Dark Wallet

What Was Dark Wallet?

Dark Wallet was an early attempt to improve the anonymity of Bitcoin transactions. As of December 2020, it appeared the Dark Wallet site could no longer be reached via standard search engines or the dark web. Cody Wilson and Amir Taaki created Dark Wallet. It was a digital wallet that enhanced data anonymization by obfuscating Bitcoin transactions. Dark Wallet was also sometimes referred to as DarkWallet or Darkwallet.

Although it was never really completed, Dark Wallet inspired many later anonymity projects. Samourai Wallet and Electrum on Tails offer many of the anonymity benefits for Bitcoin users that Dark Wallet once promised. However, other cryptocurrencies have since surpassed Bitcoin for anonymity. Monero has many of the features of Dark Wallet built into the cryptocurrency. ZCash takes a different approach, but is also considered an excellent choice for anonymity.

Key Takeaways

  • Dark Wallet was an early attempt to improve the anonymity of Bitcoin transactions.
  • Later projects, such as Samourai Wallet and Monero, were inspired by Dark Wallet.
  • Dark Wallet included stealth addresses and coin mixing, which became features of other wallets and cryptocurrencies.

How Dark Wallet Worked

Dark Wallet was an underground site that needed software to be installed in either the Chrome or Firefox browser. Once the steps for installation were complete, a new digital wallet was created with a wallet seed or key—a password needed to access the wallet. The wallet came equipped with three pockets—spending, business, and savings—and with no limit to the number of user-created pockets. Each pocket had its own stealth address from which bitcoin transactions could be made.

Dark Wallet offered anonymity and privacy to its users in two ways: stealth addresses and coin mixing.

Stealth Addresses

A user receiving payment from a transaction using the Dark Wallet application had a new address generated for the funds to be deposited. By encrypting the transaction, not even the payer was able to pull up or track the payee's address. Most importantly, the payment was hidden from unsolicited parties trying to look into both users’ transaction histories.

Coin Mixing (or CoinJoin)

This feature reduced traceability by mixing or combining a user's transaction with those of random users who happened to be making transactions at the same time. If the coins were joined with enough Bitcoin users in the system, tracing transactions from the ledger would prove to be challenging. Consider the following transactions made at the same time. A purchases an item from B, C purchases an item from D, and E purchases an item from F. The general blockchain ledger, in all its transparency, would record three transactions for each address.

Dark Wallet, however, only recorded one single transaction by joining them together. The ledger would show that bitcoins were paid from the addresses of A, C, and E to those of B, D, and F. By masking the deals made by all parties, a tracker cannot determine with certainty who sent bitcoins to whom.

Coin mixing is also done when a user is transferring coins from one of his pockets to another. Wilson and Taaki expressed interest in increasing the number of users whose transactions could join one of these pools. Expansion of coin mixing was seen as one of the clearest paths to increased anonymity in cryptocurrency trading. Monero ultimately pursued this strategy.

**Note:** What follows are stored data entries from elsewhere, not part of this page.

-- ==== Sys2Proof/Laws/Memory.lean ====
section
/-! SUPPORT. The byte memory: reads after writes, and the canonical form that every write keeps. -/

namespace Sys2Proof.Machine

/-- A read below the first entry of a canonical memory finds nothing. -/
theorem Memory.read_below {lo a : Nat} {m : Memory} (h : Memory.wfFrom lo m = true) (ha : a < lo) : Memory.read m a = Memory.unlisted := by
  induction m generalizing lo with
  | nil => rfl
  | cons p t ih =>
    obtain ⟨k, b⟩ := p
    simp only [Memory.wfFrom, Bool.and_eq_true, decide_eq_true_eq] at h
    simp only [Memory.read]
    rw [if_neg (by omega)]
    exact ih h.2 (by omega)

theorem Memory.wfFrom_mono {lo lo' : Nat} {m : Memory} (h : Memory.wfFrom lo m = true) (hl : lo' ≤ lo) : Memory.wfFrom lo' m = true := by
  cases m with
  | nil => rfl
  | cons p t =>
    obtain ⟨k, b⟩ := p
    simp only [Memory.wfFrom, Bool.and_eq_true, decide_eq_true_eq] at h ⊢
    exact ⟨⟨by omega, h.1.2⟩, h.2⟩

/-- Writing a byte keeps the canonical form. -/
theorem Memory.write_wfFrom {lo : Nat} {m : Memory} (h : Memory.wfFrom lo m = true) {a : Nat} (ha : lo ≤ a) (b : Byte) :
    Memory.wfFrom lo (Memory.write m a b) = true := by
  induction m generalizing lo with
  | nil =>
    simp only [Memory.write]
    split
    · rfl
    · simp [Memory.wfFrom, *]
  | cons p t ih =>
    obtain ⟨k, c⟩ := p
    simp only [Memory.wfFrom, Bool.and_eq_true, decide_eq_true_eq] at h
    simp only [Memory.write]
    split
    · split
      · exact Memory.wfFrom_mono h.2 (by omega)
      · subst k; simp [Memory.wfFrom, h.2, *]
    · split
      · split
        · simp [Memory.wfFrom, h]
        · simp only [Memory.wfFrom, Bool.and_eq_true, decide_eq_true_eq]
          exact ⟨⟨ha, ‹_›⟩, ⟨by omega, h.1.2⟩, h.2⟩
      · simp only [Memory.wfFrom, Bool.and_eq_true, decide_eq_true_eq]
        exact ⟨h.1, ih h.2 (by omega)⟩

theorem Memory.write_wf {m : Memory} (h : Memory.wf m = true) (a : Nat) (b : Byte) : Memory.wf (Memory.write m a b) = true :=
  Memory.write_wfFrom h (Nat.zero_le a) b

/-- A byte reads as it was last written. -/
theorem Memory.read_write (m : Memory) (h : Memory.wf m = true) (a x : Nat) (b : Byte) :
    Memory.read (Memory.write m a b) x = if x = a then b else Memory.read m x := by
  have key : ∀ (m : Memory) (lo : Nat), Memory.wfFrom lo m = true →
      Memory.read (Memory.write m a b) x = if x = a then b else Memory.read m x := by
    intro m
    induction m with
    | nil =>
      intro lo _
      simp only [Memory.write]
      split
      · next e => simp [Memory.read, e]
      · simp only [Memory.read]
        by_cases e : a = x
        · simp [e]
        · simp [e, Ne.symm e]
    | cons p t ih =>
      obtain ⟨k, c⟩ := p
      intro lo h
      simp only [Memory.wfFrom, Bool.and_eq_true, decide_eq_true_eq] at h
      simp only [Memory.write]
      by_cases e : x = a
      · subst e
        simp only [if_pos]
        split
        · next ek =>
          subst ek
          split
          · next eb => rw [eb]; exact Memory.read_below h.2 (by omega)
          · simp [Memory.read]
        · next ek =>
          split
          · next hx =>
            split
            · next eb =>
              rw [eb]
              simp only [Memory.read, if_neg ek]
              exact Memory.read_below h.2 (by omega)
            · simp [Memory.read]
          · simp only [Memory.read, if_neg ek]
            rw [ih _ h.2, if_pos rfl]
      · have e' : ¬a = x := fun h => e h.symm
        simp only [if_neg e]
        split
        · next ek =>
          subst ek
          split
          · simp [Memory.read, e']
          · simp [Memory.read, e']
        · split
          · split
            · rfl
            · simp [Memory.read, e']
          · simp only [Memory.read]
            rw [ih _ h.2, if_neg e]
  exact key m 0 h

/-! ## Runs of bytes -/

theorem Memory.above_wf {lo a : Nat} {m : Memory} (h : Memory.wfFrom lo m = true) : Memory.wfFrom (max lo a) (Memory.above a m) = true := by
  induction m generalizing lo with
  | nil => rfl
  | cons p t ih =>
    obtain ⟨k, b⟩ := p
    simp only [Memory.wfFrom, Bool.and_eq_true, decide_eq_true_eq] at h
    simp only [Memory.above]
    split
    · exact Memory.wfFrom_mono (ih h.2) (by omega)
    · simp only [Memory.wfFrom, Bool.and_eq_true, decide_eq_true_eq]
      exact ⟨⟨by omega, h.1.2⟩, h.2⟩

theorem Memory.cells_wf {t : Memory} {bs : List Byte} {a : Nat} (h : Memory.wfFrom (a + bs.length) t = true) :
    Memory.wfFrom a (Memory.cells t a bs) = true := by
  induction bs generalizing a with
  | nil => simpa [Memory.cells] using h
  | cons b bs ih =>
    have h' : Memory.wfFrom (a + 1 + bs.length) t = true := by
      have e : a + 1 + bs.length = a + (b :: bs).length := by simp; omega
      rw [e]; exact h
    simp only [Memory.cells]
    split
    · exact Memory.wfFrom_mono (ih h') (by omega)
    · simp only [Memory.wfFrom, Bool.and_eq_true, decide_eq_true_eq]
      exact ⟨⟨Nat.le_refl _, ‹_›⟩, ih h'⟩

theorem Memory.below_append_wf {lo a : Nat} {m t : Memory} (h : Memory.wfFrom lo m = true) (ht : Memory.wfFrom a t = true) (hl : lo ≤ a) :
    Memory.wfFrom lo (Memory.below a m ++ t) = true := by
  induction m generalizing lo with
  | nil => exact Memory.wfFrom_mono ht hl
  | cons p m ih =>
    obtain ⟨k, b⟩ := p
    simp only [Memory.wfFrom, Bool.and_eq_true, decide_eq_true_eq] at h
    simp only [Memory.below]
    split
    · simp only [List.cons_append, Memory.wfFrom, Bool.and_eq_true, decide_eq_true_eq]
      exact ⟨h.1, ih h.2 (by omega)⟩
    · exact Memory.wfFrom_mono ht hl

/-- Writing a run of bytes keeps the canonical form. -/
theorem Memory.writeN_wf {m : Memory} (h : Memory.wf m = true) (a : Nat) (bs : List Byte) : Memory.wf (Memory.writeN m a bs) = true := by
  unfold Memory.writeN Memory.wf
  refine Memory.below_append_wf h (Memory.cells_wf ?_) (Nat.zero_le a)
  exact Memory.wfFrom_mono (Memory.above_wf (a := a + bs.length) h) (by omega)

theorem Memory.read_above {m : Memory} {a x : Nat} (h : a ≤ x) {lo : Nat} (hm : Memory.wfFrom lo m = true) :
    Memory.read (Memory.above a m) x = Memory.read m x := by
  induction m generalizing lo with
  | nil => rfl
  | cons p t ih =>
    obtain ⟨k, b⟩ := p
    simp only [Memory.wfFrom, Bool.and_eq_true, decide_eq_true_eq] at hm
    simp only [Memory.above]
    split
    · rw [ih hm.2]; simp only [Memory.read]; rw [if_neg (by omega)]
    · rfl

theorem Memory.read_cells (t : Memory) (bs : List Byte) (a x : Nat) (ht : Memory.wfFrom (a + bs.length) t = true) :
    Memory.read (Memory.cells t a bs) x = if a ≤ x ∧ x < a + bs.length then bs.getD (x - a) 0 else Memory.read t x := by
  induction bs generalizing a with
  | nil =>
    simp only [Memory.cells, List.length_nil]
    rw [if_neg (by omega)]
  | cons b bs ih =>
    have h' : Memory.wfFrom (a + 1 + bs.length) t = true := by
      have e : a + 1 + bs.length = a + (b :: bs).length := by simp; omega
      rw [e]; exact ht
    simp only [Memory.cells, List.length_cons]
    by_cases e : x = a
    · subst e
      have hi : x ≤ x ∧ x < x + (bs.length + 1) := by omega
      rw [if_pos hi]
      split
      · next eb =>
        rw [ih _ h', if_neg (by omega), Memory.read_below h' (by omega)]
        simp [eb]
      · simp [Memory.read]
    · have key : Memory.read (Memory.cells t (a + 1) bs) x
          = if a ≤ x ∧ x < a + (bs.length + 1) then (b :: bs).getD (x - a) 0 else Memory.read t x := by
        rw [ih _ h']
        by_cases c : a + 1 ≤ x ∧ x < a + 1 + bs.length
        · rw [if_pos c, if_pos (by omega)]
          have : x - a = (x - (a + 1)) + 1 := by omega
          rw [this, List.getD_cons_succ]
        · rw [if_neg c, if_neg (by omega)]
      split
      · exact key
      · simp only [Memory.read]; rw [if_neg (fun h => e h.symm)]; exact key

theorem Memory.read_below_append {m t : Memory} {a x lo : Nat} (h : Memory.wfFrom lo m = true) (ht : Memory.wfFrom a t = true) :
    Memory.read (Memory.below a m ++ t) x = if x < a then Memory.read m x else Memory.read t x := by
  induction m generalizing lo with
  | nil =>
    simp only [Memory.below, List.nil_append, Memory.read]
    split
    · exact Memory.read_below ht ‹_›
    · rfl
  | cons p m ih =>
    obtain ⟨k, b⟩ := p
    simp only [Memory.wfFrom, Bool.and_eq_true, decide_eq_true_eq] at h
    simp only [Memory.below]
    split
    · simp only [List.cons_append, Memory.read]
      by_cases e : k = x
      · subst e; simp [*]
      · simp only [if_neg e]; exact ih h.2
    · simp only [List.nil_append]
      split
      · rw [Memory.read_below ht ‹_›]
        simp only [Memory.read]
        rw [if_neg (by omega)]
        exact (Memory.read_below h.2 (by omega)).symm
      · rfl

/-- A run of bytes reads as written; every other byte reads as before. -/
theorem Memory.read_writeN {m : Memory} (h : Memory.wf m = true) (a x : Nat) (bs : List Byte) :
    Memory.read (Memory.writeN m a bs) x = if a ≤ x ∧ x < a + bs.length then bs.getD (x - a) 0 else Memory.read m x := by
  have hab : Memory.wfFrom (a + bs.length) (Memory.above (a + bs.length) m) = true := Memory.wfFrom_mono (Memory.above_wf h) (by omega)
  unfold Memory.writeN
  rw [Memory.read_below_append h (Memory.cells_wf hab)]
  split
  · rw [if_neg (by omega)]
  · rw [Memory.read_cells _ _ _ _ hab]
    split
    · rfl
    · exact Memory.read_above (by omega) h

theorem Memory.readFrom_eq {m : Memory} {a n : Nat} (h : Memory.wfFrom a m = true) :
    Memory.readFrom m a n = (List.range n).map fun i => Memory.read m (a + i) := by
  induction n generalizing m a with
  | zero => cases m <;> rfl
  | succ n ih =>
    rw [List.range_succ_eq_map]
    simp only [List.map_cons, List.map_map, Nat.add_zero]
    cases m with
    | nil =>
      simp only [Memory.readFrom]
      rw [ih (m := []) (a := a + 1) (by rfl)]
      rfl
    | cons p t =>
      obtain ⟨k, b⟩ := p
      have h' := h
      simp only [Memory.wfFrom, Bool.and_eq_true, decide_eq_true_eq] at h'
      simp only [Memory.readFrom]
      by_cases e : k = a
      · subst e
        rw [if_pos rfl, ih h'.2]
        simp only [Memory.read, if_pos]
        congr 1
        apply List.map_congr_left
        intro i _
        simp only [Function.comp]
        rw [if_neg (by omega)]
        congr 1; omega
      · rw [if_neg e, ih (by simp only [Memory.wfFrom, Bool.and_eq_true, decide_eq_true_eq]; exact ⟨⟨by omega, h'.1.2⟩, h'.2⟩)]
        congr 1
        · simp only [Memory.read]; rw [if_neg e]; exact (Memory.read_below h'.2 (by omega)).symm
        · apply List.map_congr_left
          intro i _
          simp only [Function.comp]
          congr 1; omega

/-- A run read is its bytes read one by one. -/
theorem Memory.readN_eq {m : Memory} (h : Memory.wf m = true) (a n : Nat) :
    Memory.readN m a n = (List.range n).map fun i => Memory.read m (a + i) := by
  unfold Memory.readN
  rw [Memory.readFrom_eq (Memory.wfFrom_mono (Memory.above_wf h) (by omega))]
  apply List.map_congr_left
  intro i _
  exact Memory.read_above (by omega) h

end Sys2Proof.Machine
end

Although coin mixing and stealth addresses increase anonymity, they do not provide perfect privacy. Determined adversaries with sufficient resources can often trace back transactions.

Concerns About Dark Wallet

Critics were worried that Dark Wallet would open the door to many illegal activities, including terrorist funding, money laundering, drug trafficking, and child pornography. However, legitimate businesses wary of surveillance and data hacks welcomed Dark Wallet as a tool for dealing with growing issues surrounding data privacy and anonymity.

Future of Dark Wallet

The first alpha version of Dark Wallet was released in May 2014, and the platform went through several updates before an eighth alpha version came out in January 2015. There have been no further updates, and the project doesn't seem to be under development anymore. However, many similar privacy-focused wallets and cryptocurrencies emerged in the following years.